▶ **Source data**:
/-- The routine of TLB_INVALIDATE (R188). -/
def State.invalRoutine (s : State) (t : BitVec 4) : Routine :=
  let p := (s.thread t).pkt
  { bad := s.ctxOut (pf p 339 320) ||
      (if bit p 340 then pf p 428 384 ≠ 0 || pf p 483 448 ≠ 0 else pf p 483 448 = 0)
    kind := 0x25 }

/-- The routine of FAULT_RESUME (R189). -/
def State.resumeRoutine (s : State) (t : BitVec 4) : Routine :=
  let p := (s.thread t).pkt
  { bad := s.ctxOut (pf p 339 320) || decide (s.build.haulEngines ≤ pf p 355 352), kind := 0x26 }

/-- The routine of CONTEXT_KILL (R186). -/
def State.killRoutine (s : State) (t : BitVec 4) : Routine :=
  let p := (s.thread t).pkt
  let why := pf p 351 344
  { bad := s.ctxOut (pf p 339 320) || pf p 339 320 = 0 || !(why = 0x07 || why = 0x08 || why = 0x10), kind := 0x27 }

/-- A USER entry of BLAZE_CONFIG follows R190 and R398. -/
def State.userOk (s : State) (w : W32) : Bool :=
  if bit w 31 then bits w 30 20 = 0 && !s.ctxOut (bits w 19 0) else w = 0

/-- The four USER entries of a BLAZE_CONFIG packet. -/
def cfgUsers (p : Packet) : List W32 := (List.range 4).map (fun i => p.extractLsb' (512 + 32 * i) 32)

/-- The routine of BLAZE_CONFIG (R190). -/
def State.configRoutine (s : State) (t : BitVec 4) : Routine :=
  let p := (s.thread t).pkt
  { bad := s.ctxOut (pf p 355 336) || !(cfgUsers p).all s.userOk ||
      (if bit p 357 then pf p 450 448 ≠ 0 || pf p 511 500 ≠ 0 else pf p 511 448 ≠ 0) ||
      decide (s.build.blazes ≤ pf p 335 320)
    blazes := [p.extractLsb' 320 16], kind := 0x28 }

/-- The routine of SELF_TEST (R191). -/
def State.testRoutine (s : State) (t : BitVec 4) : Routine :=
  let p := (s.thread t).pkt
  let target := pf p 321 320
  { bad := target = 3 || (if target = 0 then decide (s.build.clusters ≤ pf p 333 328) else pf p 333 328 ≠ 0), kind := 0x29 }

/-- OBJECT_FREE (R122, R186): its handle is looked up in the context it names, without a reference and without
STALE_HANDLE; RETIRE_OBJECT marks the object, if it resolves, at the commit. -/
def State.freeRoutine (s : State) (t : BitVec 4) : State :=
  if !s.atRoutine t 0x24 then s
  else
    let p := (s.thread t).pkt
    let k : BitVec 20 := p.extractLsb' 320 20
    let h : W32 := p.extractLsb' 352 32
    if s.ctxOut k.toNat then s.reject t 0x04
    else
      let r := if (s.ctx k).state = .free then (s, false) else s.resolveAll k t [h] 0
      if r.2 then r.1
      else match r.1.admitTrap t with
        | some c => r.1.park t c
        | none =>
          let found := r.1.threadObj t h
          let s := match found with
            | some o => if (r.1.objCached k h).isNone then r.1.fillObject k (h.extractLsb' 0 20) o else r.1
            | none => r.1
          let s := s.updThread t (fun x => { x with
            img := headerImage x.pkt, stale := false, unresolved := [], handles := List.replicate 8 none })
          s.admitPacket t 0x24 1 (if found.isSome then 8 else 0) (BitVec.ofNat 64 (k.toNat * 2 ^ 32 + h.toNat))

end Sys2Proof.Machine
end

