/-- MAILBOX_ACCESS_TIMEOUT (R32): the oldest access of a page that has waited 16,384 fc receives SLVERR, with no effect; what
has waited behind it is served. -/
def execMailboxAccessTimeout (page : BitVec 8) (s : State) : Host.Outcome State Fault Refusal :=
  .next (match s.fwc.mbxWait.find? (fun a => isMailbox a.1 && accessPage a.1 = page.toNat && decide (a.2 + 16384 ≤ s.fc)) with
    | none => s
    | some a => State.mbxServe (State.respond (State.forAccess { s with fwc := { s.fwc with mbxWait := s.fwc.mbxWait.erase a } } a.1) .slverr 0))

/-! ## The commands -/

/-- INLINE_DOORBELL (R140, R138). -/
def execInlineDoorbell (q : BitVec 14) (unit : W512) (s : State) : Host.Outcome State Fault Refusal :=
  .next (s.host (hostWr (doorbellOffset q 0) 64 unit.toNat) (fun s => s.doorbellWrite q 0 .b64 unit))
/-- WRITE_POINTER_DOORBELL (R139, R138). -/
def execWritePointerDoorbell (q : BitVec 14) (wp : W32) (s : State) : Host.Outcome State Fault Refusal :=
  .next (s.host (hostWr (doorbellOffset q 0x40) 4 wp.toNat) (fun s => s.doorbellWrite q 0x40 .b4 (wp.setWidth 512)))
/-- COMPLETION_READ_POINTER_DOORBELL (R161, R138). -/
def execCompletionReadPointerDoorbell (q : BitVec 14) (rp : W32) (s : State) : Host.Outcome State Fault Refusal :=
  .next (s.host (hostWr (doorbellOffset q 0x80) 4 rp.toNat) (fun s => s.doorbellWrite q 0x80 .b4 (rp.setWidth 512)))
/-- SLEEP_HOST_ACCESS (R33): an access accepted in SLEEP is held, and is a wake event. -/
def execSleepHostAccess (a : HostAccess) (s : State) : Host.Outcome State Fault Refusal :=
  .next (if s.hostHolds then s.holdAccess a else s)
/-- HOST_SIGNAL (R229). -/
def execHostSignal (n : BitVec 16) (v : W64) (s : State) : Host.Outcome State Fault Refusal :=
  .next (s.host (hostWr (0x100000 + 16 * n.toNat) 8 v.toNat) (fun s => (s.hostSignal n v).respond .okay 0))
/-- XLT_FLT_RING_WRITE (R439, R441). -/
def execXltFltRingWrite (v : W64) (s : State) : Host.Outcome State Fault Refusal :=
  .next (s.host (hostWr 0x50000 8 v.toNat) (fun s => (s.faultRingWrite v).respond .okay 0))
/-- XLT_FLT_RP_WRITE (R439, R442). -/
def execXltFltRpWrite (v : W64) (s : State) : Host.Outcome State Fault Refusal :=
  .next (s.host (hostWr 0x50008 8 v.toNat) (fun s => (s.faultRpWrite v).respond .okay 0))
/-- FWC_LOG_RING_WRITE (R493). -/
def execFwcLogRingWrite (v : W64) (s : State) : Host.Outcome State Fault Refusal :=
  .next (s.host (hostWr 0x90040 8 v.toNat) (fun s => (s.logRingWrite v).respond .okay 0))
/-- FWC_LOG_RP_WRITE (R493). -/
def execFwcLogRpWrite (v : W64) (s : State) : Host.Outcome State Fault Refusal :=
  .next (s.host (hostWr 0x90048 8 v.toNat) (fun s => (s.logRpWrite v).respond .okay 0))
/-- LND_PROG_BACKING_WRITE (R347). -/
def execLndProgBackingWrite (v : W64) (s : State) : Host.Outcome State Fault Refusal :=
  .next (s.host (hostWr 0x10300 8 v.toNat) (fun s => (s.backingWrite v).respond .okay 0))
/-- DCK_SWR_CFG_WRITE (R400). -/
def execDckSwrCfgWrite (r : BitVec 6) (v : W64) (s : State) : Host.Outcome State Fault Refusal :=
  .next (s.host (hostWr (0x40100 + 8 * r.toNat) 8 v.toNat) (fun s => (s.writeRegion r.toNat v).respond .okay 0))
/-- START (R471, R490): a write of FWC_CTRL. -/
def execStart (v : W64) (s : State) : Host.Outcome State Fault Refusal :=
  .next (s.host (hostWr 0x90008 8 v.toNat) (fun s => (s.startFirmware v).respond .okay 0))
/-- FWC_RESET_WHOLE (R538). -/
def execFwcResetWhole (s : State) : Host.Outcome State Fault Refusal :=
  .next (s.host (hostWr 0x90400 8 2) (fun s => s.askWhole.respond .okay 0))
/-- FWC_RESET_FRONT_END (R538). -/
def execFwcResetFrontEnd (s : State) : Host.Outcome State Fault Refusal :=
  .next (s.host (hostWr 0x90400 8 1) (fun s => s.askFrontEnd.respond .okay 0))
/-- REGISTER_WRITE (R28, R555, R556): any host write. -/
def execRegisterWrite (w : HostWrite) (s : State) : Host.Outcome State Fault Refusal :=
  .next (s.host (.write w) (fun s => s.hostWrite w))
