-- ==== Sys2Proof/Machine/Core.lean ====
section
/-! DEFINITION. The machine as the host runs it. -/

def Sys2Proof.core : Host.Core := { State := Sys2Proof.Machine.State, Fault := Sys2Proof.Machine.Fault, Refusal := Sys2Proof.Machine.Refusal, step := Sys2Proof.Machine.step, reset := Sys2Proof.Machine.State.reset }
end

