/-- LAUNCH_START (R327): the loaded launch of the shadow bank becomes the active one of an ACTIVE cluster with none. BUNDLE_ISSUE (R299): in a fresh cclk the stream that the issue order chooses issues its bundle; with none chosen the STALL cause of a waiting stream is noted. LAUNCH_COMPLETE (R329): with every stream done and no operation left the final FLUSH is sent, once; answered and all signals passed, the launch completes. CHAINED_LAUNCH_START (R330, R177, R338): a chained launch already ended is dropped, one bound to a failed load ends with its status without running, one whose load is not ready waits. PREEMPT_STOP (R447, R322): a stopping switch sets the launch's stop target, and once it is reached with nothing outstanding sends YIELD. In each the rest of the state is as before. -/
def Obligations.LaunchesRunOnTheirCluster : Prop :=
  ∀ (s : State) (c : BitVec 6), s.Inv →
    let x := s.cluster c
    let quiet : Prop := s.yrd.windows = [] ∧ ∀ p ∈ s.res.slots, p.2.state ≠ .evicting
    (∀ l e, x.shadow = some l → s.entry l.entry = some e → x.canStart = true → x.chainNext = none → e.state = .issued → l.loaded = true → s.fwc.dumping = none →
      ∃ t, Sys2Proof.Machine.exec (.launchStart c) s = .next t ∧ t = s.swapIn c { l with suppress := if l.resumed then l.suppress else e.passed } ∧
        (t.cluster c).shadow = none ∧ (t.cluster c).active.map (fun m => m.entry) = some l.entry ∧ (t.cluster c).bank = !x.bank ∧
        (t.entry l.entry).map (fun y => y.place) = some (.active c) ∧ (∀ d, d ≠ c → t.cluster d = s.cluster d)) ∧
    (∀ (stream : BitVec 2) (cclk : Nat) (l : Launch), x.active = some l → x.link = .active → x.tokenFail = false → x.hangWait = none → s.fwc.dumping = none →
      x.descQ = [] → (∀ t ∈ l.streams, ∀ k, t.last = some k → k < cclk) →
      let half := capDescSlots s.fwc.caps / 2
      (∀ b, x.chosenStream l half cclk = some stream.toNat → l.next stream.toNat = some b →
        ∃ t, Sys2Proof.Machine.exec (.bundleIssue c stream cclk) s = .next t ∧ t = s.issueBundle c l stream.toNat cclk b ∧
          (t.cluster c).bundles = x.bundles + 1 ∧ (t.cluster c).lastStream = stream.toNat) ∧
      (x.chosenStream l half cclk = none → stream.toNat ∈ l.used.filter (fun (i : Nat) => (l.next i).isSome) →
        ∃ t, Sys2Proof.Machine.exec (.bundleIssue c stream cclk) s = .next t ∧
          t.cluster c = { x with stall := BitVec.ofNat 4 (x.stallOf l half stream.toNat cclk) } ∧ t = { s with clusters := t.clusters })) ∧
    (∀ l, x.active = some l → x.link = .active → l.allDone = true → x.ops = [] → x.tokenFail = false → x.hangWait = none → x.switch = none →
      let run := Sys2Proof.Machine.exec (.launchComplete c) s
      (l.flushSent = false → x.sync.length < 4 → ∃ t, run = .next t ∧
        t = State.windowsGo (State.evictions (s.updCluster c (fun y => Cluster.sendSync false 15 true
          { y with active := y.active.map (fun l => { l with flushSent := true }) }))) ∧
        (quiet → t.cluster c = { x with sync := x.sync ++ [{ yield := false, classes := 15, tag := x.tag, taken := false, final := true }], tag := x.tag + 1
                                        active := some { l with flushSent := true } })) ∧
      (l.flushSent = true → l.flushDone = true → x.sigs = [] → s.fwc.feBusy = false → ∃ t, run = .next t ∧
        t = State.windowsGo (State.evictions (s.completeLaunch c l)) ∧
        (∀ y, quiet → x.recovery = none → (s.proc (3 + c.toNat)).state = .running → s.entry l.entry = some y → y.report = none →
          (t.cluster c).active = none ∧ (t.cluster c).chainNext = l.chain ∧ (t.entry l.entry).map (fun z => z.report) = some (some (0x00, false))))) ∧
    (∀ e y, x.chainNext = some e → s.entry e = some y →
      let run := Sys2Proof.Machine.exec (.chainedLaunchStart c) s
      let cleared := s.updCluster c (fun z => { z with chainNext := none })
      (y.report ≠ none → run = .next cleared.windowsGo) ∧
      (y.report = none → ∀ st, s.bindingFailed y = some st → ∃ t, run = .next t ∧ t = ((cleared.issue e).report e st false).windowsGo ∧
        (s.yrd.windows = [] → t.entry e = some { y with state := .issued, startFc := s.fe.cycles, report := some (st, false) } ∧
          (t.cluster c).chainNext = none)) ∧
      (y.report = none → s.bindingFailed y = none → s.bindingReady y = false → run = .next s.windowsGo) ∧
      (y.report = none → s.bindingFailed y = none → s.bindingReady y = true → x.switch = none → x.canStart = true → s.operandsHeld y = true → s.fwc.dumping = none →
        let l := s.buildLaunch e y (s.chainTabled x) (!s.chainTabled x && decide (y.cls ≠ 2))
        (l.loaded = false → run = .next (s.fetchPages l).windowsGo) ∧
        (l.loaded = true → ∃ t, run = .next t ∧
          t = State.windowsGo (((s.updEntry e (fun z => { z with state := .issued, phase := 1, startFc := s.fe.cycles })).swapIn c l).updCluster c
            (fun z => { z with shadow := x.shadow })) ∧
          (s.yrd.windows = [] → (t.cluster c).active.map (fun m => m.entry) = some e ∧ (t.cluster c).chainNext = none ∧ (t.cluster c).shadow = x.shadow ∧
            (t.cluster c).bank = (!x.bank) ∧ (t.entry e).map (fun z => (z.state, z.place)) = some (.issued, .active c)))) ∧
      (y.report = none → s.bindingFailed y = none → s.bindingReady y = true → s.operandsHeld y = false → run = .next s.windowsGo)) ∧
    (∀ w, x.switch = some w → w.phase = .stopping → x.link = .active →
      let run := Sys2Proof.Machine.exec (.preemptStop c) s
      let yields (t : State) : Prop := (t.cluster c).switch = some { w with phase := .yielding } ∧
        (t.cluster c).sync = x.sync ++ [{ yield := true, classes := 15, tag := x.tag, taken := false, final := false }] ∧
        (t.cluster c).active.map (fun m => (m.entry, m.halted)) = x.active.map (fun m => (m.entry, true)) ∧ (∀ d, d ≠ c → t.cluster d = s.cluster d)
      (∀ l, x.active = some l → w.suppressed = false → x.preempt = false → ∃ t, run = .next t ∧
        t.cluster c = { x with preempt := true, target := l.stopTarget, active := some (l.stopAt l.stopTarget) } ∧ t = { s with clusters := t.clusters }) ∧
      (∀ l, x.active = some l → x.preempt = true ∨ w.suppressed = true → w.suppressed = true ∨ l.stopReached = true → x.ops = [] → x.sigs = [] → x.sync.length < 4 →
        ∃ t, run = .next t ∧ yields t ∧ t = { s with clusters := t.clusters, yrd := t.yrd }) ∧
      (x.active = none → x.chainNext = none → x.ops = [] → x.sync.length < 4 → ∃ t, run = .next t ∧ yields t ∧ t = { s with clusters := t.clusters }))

▶ **Prompt**: In the data above, which lines have "hangWait"? Report each of them.

▶ **Result**:
    (∀ (stream : BitVec 2) (cclk : Nat) (l : Launch), x.active = some l → x.link = .active → x.tokenFail = false → x.hangWait = none → s.fwc.dumping = none →
    (∀ l, x.active = some l → x.link = .active → l.allDone = true → x.ops = [] → x.tokenFail = false → x.hangWait = none → x.switch = none →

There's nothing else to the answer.